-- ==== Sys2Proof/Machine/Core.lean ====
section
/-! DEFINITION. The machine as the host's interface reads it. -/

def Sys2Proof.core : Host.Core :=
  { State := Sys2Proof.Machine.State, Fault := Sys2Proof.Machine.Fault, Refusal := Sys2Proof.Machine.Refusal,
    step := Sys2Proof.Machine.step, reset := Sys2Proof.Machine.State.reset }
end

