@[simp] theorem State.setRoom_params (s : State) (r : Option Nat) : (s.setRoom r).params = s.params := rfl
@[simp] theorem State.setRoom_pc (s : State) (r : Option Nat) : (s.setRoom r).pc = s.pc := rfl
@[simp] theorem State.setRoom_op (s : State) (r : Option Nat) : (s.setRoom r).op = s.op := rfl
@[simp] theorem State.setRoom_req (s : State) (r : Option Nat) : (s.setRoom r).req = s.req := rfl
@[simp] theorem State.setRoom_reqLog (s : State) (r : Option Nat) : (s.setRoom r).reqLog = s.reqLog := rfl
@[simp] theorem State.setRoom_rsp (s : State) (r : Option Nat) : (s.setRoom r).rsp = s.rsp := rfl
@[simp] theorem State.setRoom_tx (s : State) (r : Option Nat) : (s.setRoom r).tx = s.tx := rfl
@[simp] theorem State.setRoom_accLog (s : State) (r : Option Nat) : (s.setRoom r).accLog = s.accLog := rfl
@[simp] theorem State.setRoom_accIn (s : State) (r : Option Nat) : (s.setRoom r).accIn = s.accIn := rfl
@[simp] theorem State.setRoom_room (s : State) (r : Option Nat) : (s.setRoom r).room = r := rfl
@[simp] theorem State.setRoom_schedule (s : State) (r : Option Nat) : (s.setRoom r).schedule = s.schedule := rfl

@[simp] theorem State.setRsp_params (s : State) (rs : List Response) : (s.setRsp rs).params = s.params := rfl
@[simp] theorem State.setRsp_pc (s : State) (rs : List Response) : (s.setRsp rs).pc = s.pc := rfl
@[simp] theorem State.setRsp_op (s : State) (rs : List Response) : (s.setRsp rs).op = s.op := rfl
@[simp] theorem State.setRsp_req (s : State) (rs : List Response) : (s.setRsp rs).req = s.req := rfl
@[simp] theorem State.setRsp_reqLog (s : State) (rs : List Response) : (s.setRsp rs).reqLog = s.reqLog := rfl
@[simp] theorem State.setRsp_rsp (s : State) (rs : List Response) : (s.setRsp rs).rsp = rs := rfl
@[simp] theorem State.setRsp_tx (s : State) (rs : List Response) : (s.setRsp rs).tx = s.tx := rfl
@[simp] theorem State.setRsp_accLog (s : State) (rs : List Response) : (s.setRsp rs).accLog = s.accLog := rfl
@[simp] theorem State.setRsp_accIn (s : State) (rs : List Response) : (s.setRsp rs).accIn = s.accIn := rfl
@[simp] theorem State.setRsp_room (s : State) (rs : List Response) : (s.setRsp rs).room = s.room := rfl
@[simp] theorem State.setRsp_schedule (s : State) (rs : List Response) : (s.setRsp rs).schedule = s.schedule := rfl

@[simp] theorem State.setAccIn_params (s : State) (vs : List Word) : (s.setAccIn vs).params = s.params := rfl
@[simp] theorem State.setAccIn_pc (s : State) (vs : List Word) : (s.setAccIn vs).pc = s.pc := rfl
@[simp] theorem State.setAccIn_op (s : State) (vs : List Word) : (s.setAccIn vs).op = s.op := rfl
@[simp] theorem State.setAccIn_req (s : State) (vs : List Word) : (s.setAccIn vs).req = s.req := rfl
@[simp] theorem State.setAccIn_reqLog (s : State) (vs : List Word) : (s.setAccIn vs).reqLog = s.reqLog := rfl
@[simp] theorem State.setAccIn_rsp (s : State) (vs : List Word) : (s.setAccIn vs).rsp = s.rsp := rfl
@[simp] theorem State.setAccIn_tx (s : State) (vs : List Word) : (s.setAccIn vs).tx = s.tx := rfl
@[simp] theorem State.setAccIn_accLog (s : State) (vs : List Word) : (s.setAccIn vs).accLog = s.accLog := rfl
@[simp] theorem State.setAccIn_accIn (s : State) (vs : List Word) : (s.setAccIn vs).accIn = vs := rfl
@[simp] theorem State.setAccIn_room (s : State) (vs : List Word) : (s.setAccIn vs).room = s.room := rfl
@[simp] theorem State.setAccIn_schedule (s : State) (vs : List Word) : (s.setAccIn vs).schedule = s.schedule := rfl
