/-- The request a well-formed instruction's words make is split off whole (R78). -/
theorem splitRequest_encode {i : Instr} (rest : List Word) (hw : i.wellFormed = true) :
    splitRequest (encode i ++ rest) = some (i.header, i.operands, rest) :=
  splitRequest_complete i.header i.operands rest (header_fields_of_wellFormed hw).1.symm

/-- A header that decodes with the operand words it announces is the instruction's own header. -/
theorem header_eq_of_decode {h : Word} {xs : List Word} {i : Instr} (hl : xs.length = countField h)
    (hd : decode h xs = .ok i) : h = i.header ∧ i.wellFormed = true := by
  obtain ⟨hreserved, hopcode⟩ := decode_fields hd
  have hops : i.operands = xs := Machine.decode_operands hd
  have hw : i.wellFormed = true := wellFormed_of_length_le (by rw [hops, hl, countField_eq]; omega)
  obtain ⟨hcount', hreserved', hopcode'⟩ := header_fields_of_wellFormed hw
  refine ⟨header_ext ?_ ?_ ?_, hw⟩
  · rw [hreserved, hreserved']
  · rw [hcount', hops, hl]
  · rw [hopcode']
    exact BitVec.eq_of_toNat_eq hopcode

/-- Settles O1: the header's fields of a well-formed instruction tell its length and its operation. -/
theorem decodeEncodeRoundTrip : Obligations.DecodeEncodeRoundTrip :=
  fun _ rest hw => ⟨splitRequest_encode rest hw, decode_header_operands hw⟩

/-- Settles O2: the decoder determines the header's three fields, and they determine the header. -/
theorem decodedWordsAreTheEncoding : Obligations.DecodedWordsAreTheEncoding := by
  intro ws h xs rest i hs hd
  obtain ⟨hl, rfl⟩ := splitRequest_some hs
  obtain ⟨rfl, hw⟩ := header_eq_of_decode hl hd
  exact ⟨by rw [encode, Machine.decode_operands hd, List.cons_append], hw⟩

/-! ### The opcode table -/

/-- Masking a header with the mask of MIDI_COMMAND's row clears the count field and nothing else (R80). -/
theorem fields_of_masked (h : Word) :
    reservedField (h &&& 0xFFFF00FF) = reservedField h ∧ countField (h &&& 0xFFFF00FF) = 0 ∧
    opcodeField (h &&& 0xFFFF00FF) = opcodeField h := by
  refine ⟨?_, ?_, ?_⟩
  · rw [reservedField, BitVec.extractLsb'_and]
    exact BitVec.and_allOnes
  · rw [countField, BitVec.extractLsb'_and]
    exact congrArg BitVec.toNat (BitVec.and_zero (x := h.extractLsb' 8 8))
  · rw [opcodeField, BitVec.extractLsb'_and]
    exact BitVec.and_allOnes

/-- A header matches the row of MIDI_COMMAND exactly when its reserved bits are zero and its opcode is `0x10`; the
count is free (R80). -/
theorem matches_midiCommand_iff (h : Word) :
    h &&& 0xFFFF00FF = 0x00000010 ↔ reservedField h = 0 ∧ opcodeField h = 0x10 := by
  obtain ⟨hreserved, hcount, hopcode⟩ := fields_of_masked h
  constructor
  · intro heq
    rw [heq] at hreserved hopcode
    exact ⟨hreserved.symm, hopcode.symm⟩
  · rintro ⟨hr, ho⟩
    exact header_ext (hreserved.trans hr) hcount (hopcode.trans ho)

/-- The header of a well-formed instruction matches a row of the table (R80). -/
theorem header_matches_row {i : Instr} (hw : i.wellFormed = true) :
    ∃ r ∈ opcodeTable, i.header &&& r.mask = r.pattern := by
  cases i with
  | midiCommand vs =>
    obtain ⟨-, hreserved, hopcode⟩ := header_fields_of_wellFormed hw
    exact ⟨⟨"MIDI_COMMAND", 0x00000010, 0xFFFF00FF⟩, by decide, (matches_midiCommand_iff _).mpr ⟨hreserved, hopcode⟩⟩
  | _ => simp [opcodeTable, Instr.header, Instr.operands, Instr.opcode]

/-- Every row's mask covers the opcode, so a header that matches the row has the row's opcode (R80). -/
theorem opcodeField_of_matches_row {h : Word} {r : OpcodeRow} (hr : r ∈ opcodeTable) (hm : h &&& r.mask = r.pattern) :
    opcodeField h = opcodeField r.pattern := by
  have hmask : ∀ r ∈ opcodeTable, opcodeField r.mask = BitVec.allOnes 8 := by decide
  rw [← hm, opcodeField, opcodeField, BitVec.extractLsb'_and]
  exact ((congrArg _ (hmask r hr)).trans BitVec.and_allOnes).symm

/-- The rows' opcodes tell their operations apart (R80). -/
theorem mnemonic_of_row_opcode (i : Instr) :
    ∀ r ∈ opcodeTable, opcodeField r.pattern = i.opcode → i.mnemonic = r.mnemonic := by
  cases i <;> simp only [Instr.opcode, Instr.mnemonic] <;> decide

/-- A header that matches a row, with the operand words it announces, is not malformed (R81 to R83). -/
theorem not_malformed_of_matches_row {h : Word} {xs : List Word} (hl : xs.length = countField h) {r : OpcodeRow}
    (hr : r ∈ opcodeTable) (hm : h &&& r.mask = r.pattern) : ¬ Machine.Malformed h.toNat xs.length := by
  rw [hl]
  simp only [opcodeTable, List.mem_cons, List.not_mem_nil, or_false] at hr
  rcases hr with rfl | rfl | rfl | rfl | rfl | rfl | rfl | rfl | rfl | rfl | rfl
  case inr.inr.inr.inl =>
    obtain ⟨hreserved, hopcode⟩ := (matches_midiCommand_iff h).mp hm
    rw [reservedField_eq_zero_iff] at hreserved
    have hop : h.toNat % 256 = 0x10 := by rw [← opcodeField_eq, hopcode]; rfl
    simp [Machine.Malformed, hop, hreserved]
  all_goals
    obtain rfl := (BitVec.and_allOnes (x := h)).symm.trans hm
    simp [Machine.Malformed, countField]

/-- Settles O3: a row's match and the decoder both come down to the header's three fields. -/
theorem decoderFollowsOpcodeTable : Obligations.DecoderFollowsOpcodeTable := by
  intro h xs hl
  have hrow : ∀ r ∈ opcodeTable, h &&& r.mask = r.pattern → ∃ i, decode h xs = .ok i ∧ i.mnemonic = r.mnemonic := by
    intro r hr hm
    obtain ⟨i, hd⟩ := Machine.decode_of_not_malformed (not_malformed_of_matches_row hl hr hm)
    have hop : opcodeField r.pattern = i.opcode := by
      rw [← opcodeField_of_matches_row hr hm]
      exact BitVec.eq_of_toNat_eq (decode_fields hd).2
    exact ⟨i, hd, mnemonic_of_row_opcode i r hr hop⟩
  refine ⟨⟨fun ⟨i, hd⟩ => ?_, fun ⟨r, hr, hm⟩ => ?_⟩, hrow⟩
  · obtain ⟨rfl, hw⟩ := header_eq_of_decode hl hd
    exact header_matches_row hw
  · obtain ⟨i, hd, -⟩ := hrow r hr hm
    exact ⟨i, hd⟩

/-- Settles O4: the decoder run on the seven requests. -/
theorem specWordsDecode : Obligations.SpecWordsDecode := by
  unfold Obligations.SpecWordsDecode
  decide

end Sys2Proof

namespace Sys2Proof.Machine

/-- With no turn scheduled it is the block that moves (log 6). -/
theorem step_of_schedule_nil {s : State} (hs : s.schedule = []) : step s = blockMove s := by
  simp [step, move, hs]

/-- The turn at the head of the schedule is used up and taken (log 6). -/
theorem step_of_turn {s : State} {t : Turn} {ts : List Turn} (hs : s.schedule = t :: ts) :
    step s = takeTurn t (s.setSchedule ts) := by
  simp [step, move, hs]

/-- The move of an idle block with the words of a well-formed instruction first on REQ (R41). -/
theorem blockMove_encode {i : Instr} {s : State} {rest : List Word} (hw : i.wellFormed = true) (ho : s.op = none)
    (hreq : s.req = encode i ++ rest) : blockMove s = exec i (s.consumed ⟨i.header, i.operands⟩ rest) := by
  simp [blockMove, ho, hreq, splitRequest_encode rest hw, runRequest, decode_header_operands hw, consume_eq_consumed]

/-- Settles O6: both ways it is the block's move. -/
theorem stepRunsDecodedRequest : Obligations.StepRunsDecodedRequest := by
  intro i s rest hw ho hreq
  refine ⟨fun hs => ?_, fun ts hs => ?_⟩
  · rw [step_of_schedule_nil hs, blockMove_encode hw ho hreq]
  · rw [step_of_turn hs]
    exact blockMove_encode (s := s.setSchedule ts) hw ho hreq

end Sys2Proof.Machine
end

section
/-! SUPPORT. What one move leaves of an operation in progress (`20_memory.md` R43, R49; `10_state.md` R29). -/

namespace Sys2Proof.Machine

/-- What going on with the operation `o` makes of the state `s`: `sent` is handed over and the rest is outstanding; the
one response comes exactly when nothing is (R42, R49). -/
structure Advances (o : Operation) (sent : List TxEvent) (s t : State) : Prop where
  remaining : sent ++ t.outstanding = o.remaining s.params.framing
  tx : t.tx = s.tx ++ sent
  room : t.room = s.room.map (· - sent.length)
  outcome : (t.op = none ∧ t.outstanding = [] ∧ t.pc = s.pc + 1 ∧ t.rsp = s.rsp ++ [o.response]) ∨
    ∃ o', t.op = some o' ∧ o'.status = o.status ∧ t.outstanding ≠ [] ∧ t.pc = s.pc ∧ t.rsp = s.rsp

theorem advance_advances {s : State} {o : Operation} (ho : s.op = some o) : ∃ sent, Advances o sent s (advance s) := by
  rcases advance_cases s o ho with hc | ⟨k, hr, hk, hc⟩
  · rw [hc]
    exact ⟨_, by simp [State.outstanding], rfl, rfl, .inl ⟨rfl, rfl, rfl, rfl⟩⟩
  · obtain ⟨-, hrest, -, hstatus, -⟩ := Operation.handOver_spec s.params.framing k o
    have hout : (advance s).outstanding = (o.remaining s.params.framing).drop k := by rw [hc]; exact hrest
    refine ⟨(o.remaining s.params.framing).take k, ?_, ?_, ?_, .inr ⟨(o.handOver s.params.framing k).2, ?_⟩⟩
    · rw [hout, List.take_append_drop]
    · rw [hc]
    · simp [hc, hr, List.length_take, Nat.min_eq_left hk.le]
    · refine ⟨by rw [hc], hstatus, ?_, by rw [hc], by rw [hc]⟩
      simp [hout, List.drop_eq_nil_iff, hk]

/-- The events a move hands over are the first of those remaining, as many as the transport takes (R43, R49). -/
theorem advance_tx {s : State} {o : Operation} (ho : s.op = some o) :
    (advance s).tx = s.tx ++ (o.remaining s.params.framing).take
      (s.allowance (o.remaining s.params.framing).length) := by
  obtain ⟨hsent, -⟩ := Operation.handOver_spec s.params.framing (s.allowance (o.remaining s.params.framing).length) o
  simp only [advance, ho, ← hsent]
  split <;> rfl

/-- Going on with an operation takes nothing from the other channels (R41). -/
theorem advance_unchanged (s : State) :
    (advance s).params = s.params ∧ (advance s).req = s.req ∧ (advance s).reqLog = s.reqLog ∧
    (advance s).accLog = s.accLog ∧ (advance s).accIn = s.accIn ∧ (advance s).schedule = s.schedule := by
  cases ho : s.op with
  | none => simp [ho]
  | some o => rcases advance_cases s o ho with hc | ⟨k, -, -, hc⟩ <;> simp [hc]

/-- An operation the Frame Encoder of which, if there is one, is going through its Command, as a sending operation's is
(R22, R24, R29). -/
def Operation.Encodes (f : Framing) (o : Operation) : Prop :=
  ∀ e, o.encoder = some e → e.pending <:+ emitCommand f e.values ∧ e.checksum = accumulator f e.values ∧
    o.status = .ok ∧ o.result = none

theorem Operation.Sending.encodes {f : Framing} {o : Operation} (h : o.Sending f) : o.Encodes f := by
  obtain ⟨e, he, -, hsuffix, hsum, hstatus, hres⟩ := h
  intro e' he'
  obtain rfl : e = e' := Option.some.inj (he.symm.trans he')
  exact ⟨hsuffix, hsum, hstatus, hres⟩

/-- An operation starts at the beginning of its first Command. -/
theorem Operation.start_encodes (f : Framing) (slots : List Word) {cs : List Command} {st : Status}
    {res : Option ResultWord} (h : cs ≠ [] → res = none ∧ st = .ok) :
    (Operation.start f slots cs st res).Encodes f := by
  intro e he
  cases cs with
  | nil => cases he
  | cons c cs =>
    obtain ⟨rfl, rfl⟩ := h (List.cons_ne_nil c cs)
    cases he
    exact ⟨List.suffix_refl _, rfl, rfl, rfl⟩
■ ■ ■
What belongs in the answer is each line from the listing above that contains "symm".

  splitRequest_complete i.header i.operands rest (header_fields_of_wellFormed hw).1.symm
    exact ⟨hreserved.symm, hopcode.symm⟩
  exact ((congrArg _ (hmask r hr)).trans BitVec.and_allOnes).symm
    obtain rfl := (BitVec.and_allOnes (x := h)).symm.trans hm
  obtain rfl : e = e' := Option.some.inj (he.symm.trans he')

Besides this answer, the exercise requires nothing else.